PROBLEM REQUIREMENTS:
Show all the lines in the data below that include the word "journaling".

RECORDED DATA:
================================

-- ==== Sys2Proof/Tests/Slice0.lean ====
section
/-! SUPPORT. The smoke test of the operand checks, a few steps and figures checked against the spec's own worked values,
and for each statement with hypotheses a concrete state that meets them. -/

namespace Sys2Proof.Tests

open Sys2Proof.Machine

/-! ## Operand checks and decoding -/

theorem test_busReset_cut_too_long_refused : (Instr.busReset (some ⟨false, 2116⟩)).wellFormed = false := by decide

theorem test_busReset_cut_accepted : (Instr.busReset (some ⟨true, 2115⟩)).wellFormed = true := by decide

theorem test_groupWrite_too_long_refused :
    (Instr.hostAccessFailure ⟨.groupWrite ⟨true, 2116⟩, []⟩).wellFormed = false := by decide

theorem test_docketRead_too_long_refused : (Instr.hostAccessFailure ⟨.docketRead 257, []⟩).wellFormed = false := by decide

theorem test_readback_too_long_refused :
    (Instr.programComplete (.altered (List.replicate 64 0))).wellFormed = false := by decide

theorem test_powerLoss_left_too_long_refused :
    (Instr.mainPowerLoss (List.replicate 4160 0)).wellFormed = false := by
  simp only [Instr.wellFormed, List.length_replicate]; decide

/-- No row of the table has bits. -/
theorem test_no_word_spells_a_command (nbits w : Nat) : decodeTableWord nbits w = none := rfl

theorem test_withFetchWord_changes_nothing (s : State) (nbits w : Nat) : s.withFetchWord nbits w = s := rfl

/-! ## States -/

/-- A part with no command waiting. -/
def at_ (p : Part) : State := { part := p, pending := [] }

/-- The part right after reset, in RUNNING. -/
def running : Part := { Part.reset with jnc := { Jnc.reset with engine := .running } }

def withIntake (p : Part) : Part := { p with exi := { p.exi with intake := .on } }

/-- A docket handed to its owner. -/
def docket (q : Request) : InHand :=
  { slot := 0, notify := true, request := q, stage := .handed, givenUp := false, triggers := [], awaitRunning := false
    durable := false }

def handing (q : Request) (p : Part) : Part := p.setInHand (some (docket q))

/-- Class 3: 100 minutes, warn margin 10, ceiling 50 %, bake at 125.0 to 130.0 °C for 1 minute. -/
def someClass : ClassDef :=
  { allowance := 100, warnMargin := 10, ceiling := 50, bakeTemp := 1250, bakeMax := 1300, bakeDuration := 1
    maxBakes := 2, warnTicks := 153600, creditLimit := 768000 }

/-- An OPEN container of class 3 in zone 5, settled to 100. -/
def someContainer : Container :=
  { id := 0xA1, cls := 3, custody := .opened, zone := 5, mode := .accrue 256, exposure := 0, settled := 100
    zoneEntry := 100, lastMove := none, warned := false, bakeCount := 0, bakedThisStay := false, bakeProgress := none
    bakeRunStart := none, quarantineCause := none, parent := none, enrolled := 100, warnDue := none
    expireDue := none, dirty := false }

/-- The container of `someContainer`, quarantined. -/
def quarantined : Container := { someContainer with custody := .quarantined, quarantineCause := some .host }

/-- Zone 5 is a FLOOR zone at 23.0 °C and 35.0 %, EXPOSING at 256. -/
def someZone : Zone :=
  { Zone.unused with
    config := { ZoneConfig.unused with kind := .floor, fixed := some { temp := 230, rh := 350 } }
    held := some { temp := 230, rh := 350 }, condition := some (.exposing 256), members := [7] }

/-- RUNNING at second 200, with class 3, zone 5 and a container in slot 7. -/
def stocked (c : Container) : Part :=
  (((({ running with tbu := { Tbu.reset with counter := 200, timeValid := true } } : Part).setCls 3
    { defn := some someClass, useCount := 1 }).putZone 5 someZone).setSlot 7 (some c))

theorem stocked_slot (c : Container) (j : Fin 2048) : (stocked c).slot j = if 7 = j then some c else none := by
  rw [stocked, Part.slot_setSlot]
  split
  · rfl
  · simp [running, Part.slot, Part.setCls, Part.putZone, Part.reset, Ctu.reset]

theorem stocked_idsUnique (c : Container) : (stocked c).idsUnique := by
  intro i j a b ha hb _ _
  rw [stocked_slot] at ha hb
  split at ha
  · split at hb
    · rename_i h1 h2; exact h1.symm.trans h2
    · cases hb
  · cases ha

theorem stocked_no_other (c : Container) (id : ContainerId) (h : c.id ≠ id) (j : Fin 2048) :
    ¬(stocked c).holdsId j id := by
  rintro ⟨d, hd, hid⟩
  rw [stocked_slot] at hd
  split at hd
  · obtain rfl := Option.some.inj hd; exact h hid
  · cases hd

theorem reset_slot (j : Fin 2048) : Part.reset.slot j = none := by
  simp [Part.slot, Part.reset, Ctu.reset]

/-! ## Small steps -/

/-- 00_scope.md 1.5.2, R10: 100 s at 256 charge 25,600 ticks. -/
theorem test_settle_accrues : (settleRecord someClass 200 someContainer).1.exposure = 25600 := by decide

/-- R12: at the limit of 100 minutes the container is EXPIRED and its exposure clamped. -/
theorem test_settle_expires :
    (settleRecord someClass 10000 someContainer).1.custody = .expired ∧
      (settleRecord someClass 10000 someContainer).1.exposure = 1536000 := by decide

/-- R13: 6,000 s at 256 reach 100 minutes; the warn margin of 10 minutes is reached 600 s before. -/
theorem test_dues : (withDues someClass someContainer).expireDue = some 6100 ∧
    (withDues someClass someContainer).warnDue = some 5500 := by decide

/-- R105: a time before the backdate limit is clamped to it. -/
theorem test_backdate_clamps : appliedTime 100 10000 900 50 60 70 = 9100 := by decide

/-- R150, 11.4: NOT_DURABLE is bit 0 of the second answer byte. -/
theorem test_answer_bytes : ((plainAnswer .partialDone).bytes true).take 2 = [14, 1] := by decide

/-- R176: −10.0 °C is 0xFF9C, least significant byte first. -/
theorem test_negative_temperature : leBytes 2 (signed16 (-100)) = [0x9C, 0xFF] := by decide

/-- R176, 11.9: an UNUSED zone's condition time and a probe's last count are absent, written 4,294,967,295 and 0xFF. -/
theorem test_absent_fields : (Zone.unused.image.conditionTime = none ∧ timeCode none = 4294967295) ∧
    ((Part.reset.setProbe 4 { Probe.off with config := some ⟨.busA, 0x44, none, 60, 500⟩ }).probeReport 4).getD 14 0 =
      0xFF := by decide

/-- R142: INTAKE set with the base at 0 is a configuration error, bit 7 of ENGSTAT. -/
theorem test_intake_without_base :
    Part.engstat (Part.intakeSet Part.reset) = 0x80#32 := by decide

/-- R168: the counter rises by one at a second. -/
theorem test_second_tick : (Part.secondTick Part.reset).tbu.counter = 1 := by decide

/-! ## Witnesses: states that meet the hypotheses of each statement -/

theorem witness_EmptyQueueStepRunsTimersOnly : State.reset.pending = [] ∧ State.reset.part.tbu.mainPower = true := by
  decide

/-- A part without main power. -/
def dark : Part := { running with tbu := { Tbu.reset with mainPower := false } }

theorem witness_UnpoweredPartStandsStill : (at_ dark).part.tbu.mainPower = false ∧
    (∀ id b, Instr.nudge 0 [] ≠ .mainPowerOn id b) ∧ (∀ n h, Instr.nudge 0 [] ≠ .doorInputChange n h) ∧
    Instr.nudge 0 [] ≠ .secondTick ∧ Instr.nudge 0 [] ≠ .backupSupplyFail := by
  refine ⟨rfl, ?_, ?_, ?_, ?_⟩ <;> intros <;> exact Instr.noConfusion

/-- One second passes in a part that runs. -/
def second : State := { part := running, pending := [.secondTick] }

theorem second_steps : ∃ t, step second = .next t := ⟨_, rfl⟩

theorem witness_StepKeepsMemoriesCanonical :
    second.part.memoriesCanonical ∧ ∃ t, step second = .next t := ⟨⟨rfl, rfl⟩, second_steps⟩

theorem witness_StepKeepsIdsUnique : (at_ (stocked someContainer)).part.idsUnique ∧
    ∃ t, step { part := stocked someContainer, pending := [.secondTick] } = .next t :=
  ⟨stocked_idsUnique _, _, rfl⟩

theorem witness_StepKeepsHoldsDriven : second.part.holdsDriven ∧ (∃ t, step second = .next t) ∧
    (∀ n, (second.part.lineHold n).override = .auto ∧ (second.part.lineHold n).zone = none) ∧
    (running.setLineHold 2 { override := .forceOn, zone := some 5, asserted := true }).holdsDriven := by
  refine ⟨?_, second_steps, by decide, ?_⟩ <;> (unfold Part.holdsDriven; decide)

theorem witness_StepKeepsGenerationEven : second.part.generationEven ∧ ∃ t, step second = .next t :=
  ⟨by unfold Part.generationEven; decide, second_steps⟩

theorem witness_StepKeepsDeadlinesOrdered :
    ({ running with dlu := { Dlu.reset with
        entries := [⟨5, 9, .warnDue⟩, ⟨5, 11, .bakeDue⟩] } } : Part).deadlinesOrdered ∧ ∃ t, step second = .next t := by
  refine ⟨?_, second_steps⟩
  unfold Part.deadlinesOrdered
  decide

theorem witness_StepKeepsTimeCounted : second.part.timeCounted ∧ ∃ t, step second = .next t :=
  ⟨by unfold Part.timeCounted; decide, second_steps⟩

theorem witness_JournalEntryReadsBack :
    (Payload.timeMark (some 1023)).fits ∧ (Payload.dropMark 4294967295).fits ∧ fits32 4294967295 := by
  refine ⟨?_, ?_, ?_⟩
  · intro n h; obtain rfl := Option.some.inj h; decide
  · show (4294967295 : Nat) < 4294967296; decide
  · show (4294967295 : Nat) < 4294967296; decide

/-- A part whose port programs the entry at the head of its queue. -/
def programming : Part :=
  { running with jnc := { running.jnc with
      queue := [{ payload := .timeMark none, time := 3, owner := .internal }], sectorOpen := true, headPos := 1
      port := { FlashPort.reset with job := some (.program .entryBody) } } }

theorem witness_MainPowerOnAndLoss : (at_ dark).part.tbu.mainPower = false ∧
    (at_ programming).part.tbu.mainPower = true ∧ programming.jnc.port.job = some (.program .entryBody) ∧
    outsideRun (programming.programTarget .entryBody).1 (programming.programTarget .entryBody).2.length 0 ∧
    programming.jnc.port.suspended = none := by
  refine ⟨rfl, rfl, rfl, ?_, rfl⟩
  unfold outsideRun
  decide

theorem witness_SecondTickAndBackupSupply :
    (second.part.tbu.mainPower = true ∧ second.part.tbu.counter < Config.lastSecond) ∧
    (dark.tbu.mainPower = false ∧ dark.tbu.backupSupply = true ∧ dark.tbu.counter < Config.lastSecond) ∧
    Config.lastSecond ≤ ({ running with tbu := { Tbu.reset with counter := 4294967294 } } : Part).tbu.counter := by
  decide

/-- An idle journal with its sector open. -/
def journaling : Part := { running with jnc := { running.jnc with sectorOpen := true, headPos := 1 } }

/-- A part that has closed staging at a warning and committed everything. -/
def closed : Part :=
  { running with
    tbu := { Tbu.reset with powerFail := true }
    jnc := { running.jnc with closing := some { recover := false, marked := true } } }

/-- A soft reset whose last TIME_MARK is about to commit. -/
def recovering : Part :=
  { programming with jnc := { programming.jnc with
      closing := some { recover := true, marked := true }
      port := { FlashPort.reset with job := some (.program .entryMark) } } }

theorem witness_WarningAndSoftResetCloseStaging :
    (journaling.journalIdle ∧ journaling.jnc.engine = .running ∧ journaling.jnc.sectorOpen = true ∧
      journaling.jnc.headPos < 64 ∧ journaling.ctu.list = none ∧ journaling.tbu.powerFail = false) ∧
    (closed.tbu.mainPower = true ∧ closed.tbu.powerFail = true ∧ closed.jnc.queue = [] ∧ closed.jnc.port.job = none ∧
      closed.jnc.port.suspended = none ∧ closed.jnc.format = none ∧
      closed.jnc.closing = some { recover := false, marked := true }) ∧
    (∃ t, recovering.tbu.mainPower = true ∧ recovering.jnc.closing = some { recover := true, marked := true } ∧
      recovering.jnc.format = none ∧ recovering.jnc.journal ≠ .failed ∧
      recovering.jnc.queue = [{ payload := .timeMark none, time := t, owner := .internal }] ∧
      recovering.jnc.port.job = some (.program .entryMark) ∧ recovering.jnc.port.timedOut = false ∧
      recovering.jnc.port.suspended = none) ∧
    (let p : Part := { running with jnc := { running.jnc with journal := .failed } }
     p.tbu.mainPower = true ∧ p.jnc.journal = .failed ∧ p.jnc.format = none ∧ p.jnc.closing = none ∧
      p.jnc.waiting = [] ∧ p.jnc.resetWaits = false ∧ p.ctu.list = none) := by
  refine ⟨⟨?_, rfl, rfl, by decide, rfl, rfl⟩, ⟨rfl, rfl, rfl, rfl, rfl, rfl, rfl⟩, ⟨3, by decide⟩, by decide⟩
  exact ⟨rfl, rfl, rfl, rfl, rfl, rfl, rfl, rfl⟩

theorem witness_RegisterWritesStoreOrAreIgnored :
    (running.tbu.mainPower = true ∧ running.exi.intake ≠ .on) ∧ (withIntake running).exi.intake = .on := by decide

/-- Interrupt causes set, one of them enabled. -/
def caused : Part := { running with exi := { Exi.reset with cause := 0b1001, mask := 0b0001 } }

theorem witness_InterruptCausesAndMessages : caused.tbu.mainPower = true ∧
    caused.exi.cause.getLsbD IrqCause.access.bit = true ∧ caused.exi.cause.getLsbD IrqCause.alert.bit = false := by
  decide

/-- The exchange area at 0x10000. -/
def based (p : Part) : Part := { p with exi := { p.exi with exbaseL := 0x10000 } }

theorem witness_IntakeTurnsOnAndOff :
    (running.exi.intake ≠ .on ∧ ((based running).exi.exbaseH ++ (based running).exi.exbaseL).toNat % 4096 = 0 ∧
      ((based running).exi.exbaseH ++ (based running).exi.exbaseL).toNat ≠ 0 ∧
      (based running).exi.docketCode.toNat ≤ 5 ∧ 1 ≤ (based running).exi.periodCode.toNat) ∧
    (running.exi.exbaseH ++ running.exi.exbaseL).toNat = 0 ∧
    ((withIntake running).exi.intake = .on ∧ (withIntake running).exi.turnOff = false) ∧
    ({ running with exi := { Exi.reset with intake := .accessFault } } : Part).exi.intake = .accessFault := by
  decide

/-- Intake ON over an area whose first slot the host has just posted a QUERY_PROBE into. -/
def posted : Stores := [(0x19000, 1), (0x19001, 14)]

theorem witness_SweepTakesPostedDocket :
    let q := (withIntake (based running)).hostStores posted
    let idle := (withIntake (based running)).hostStores []
    (q.tbu.mainPower = true ∧ q.exi.intake = .on ∧ q.exi.sweeping = false ∧ q.jnc.engine ≠ .restoring ∧
      q.exi.inHand = none ∧ q.exi.turnOff = false ∧ q.tbu.powerFail = false ∧ q.jnc.closing = none ∧
      fieldAt (q.hostRead (q.slotAddr q.exi.cursor) 64) 0 1 = 1) ∧
    fieldAt (q.hostRead (q.slotAddr q.exi.cursor) 64) 1 1 = 14 ∧
    fieldAt (idle.hostRead (idle.slotAddr idle.exi.cursor) 64) 0 1 ≠ 1 ∧
    ({ q with exi := { q.exi with sweepTimer := some 1 } } : Part).exi.sweepTimer ≠ none ∧
    running.exi.intake ≠ .on ∧ ({ q with exi := { q.exi with sweeping := true } } : Part).exi.sweeping = true := by
  decide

================================

ANSWER TO THE PROBLEM:
def journaling : Part := { running with jnc := { running.jnc with sectorOpen := true, headPos := 1 } }
    (journaling.journalIdle ∧ journaling.jnc.engine = .running ∧ journaling.jnc.sectorOpen = true ∧
      journaling.jnc.headPos < 64 ∧ journaling.ctu.list = none ∧ journaling.tbu.powerFail = false) ∧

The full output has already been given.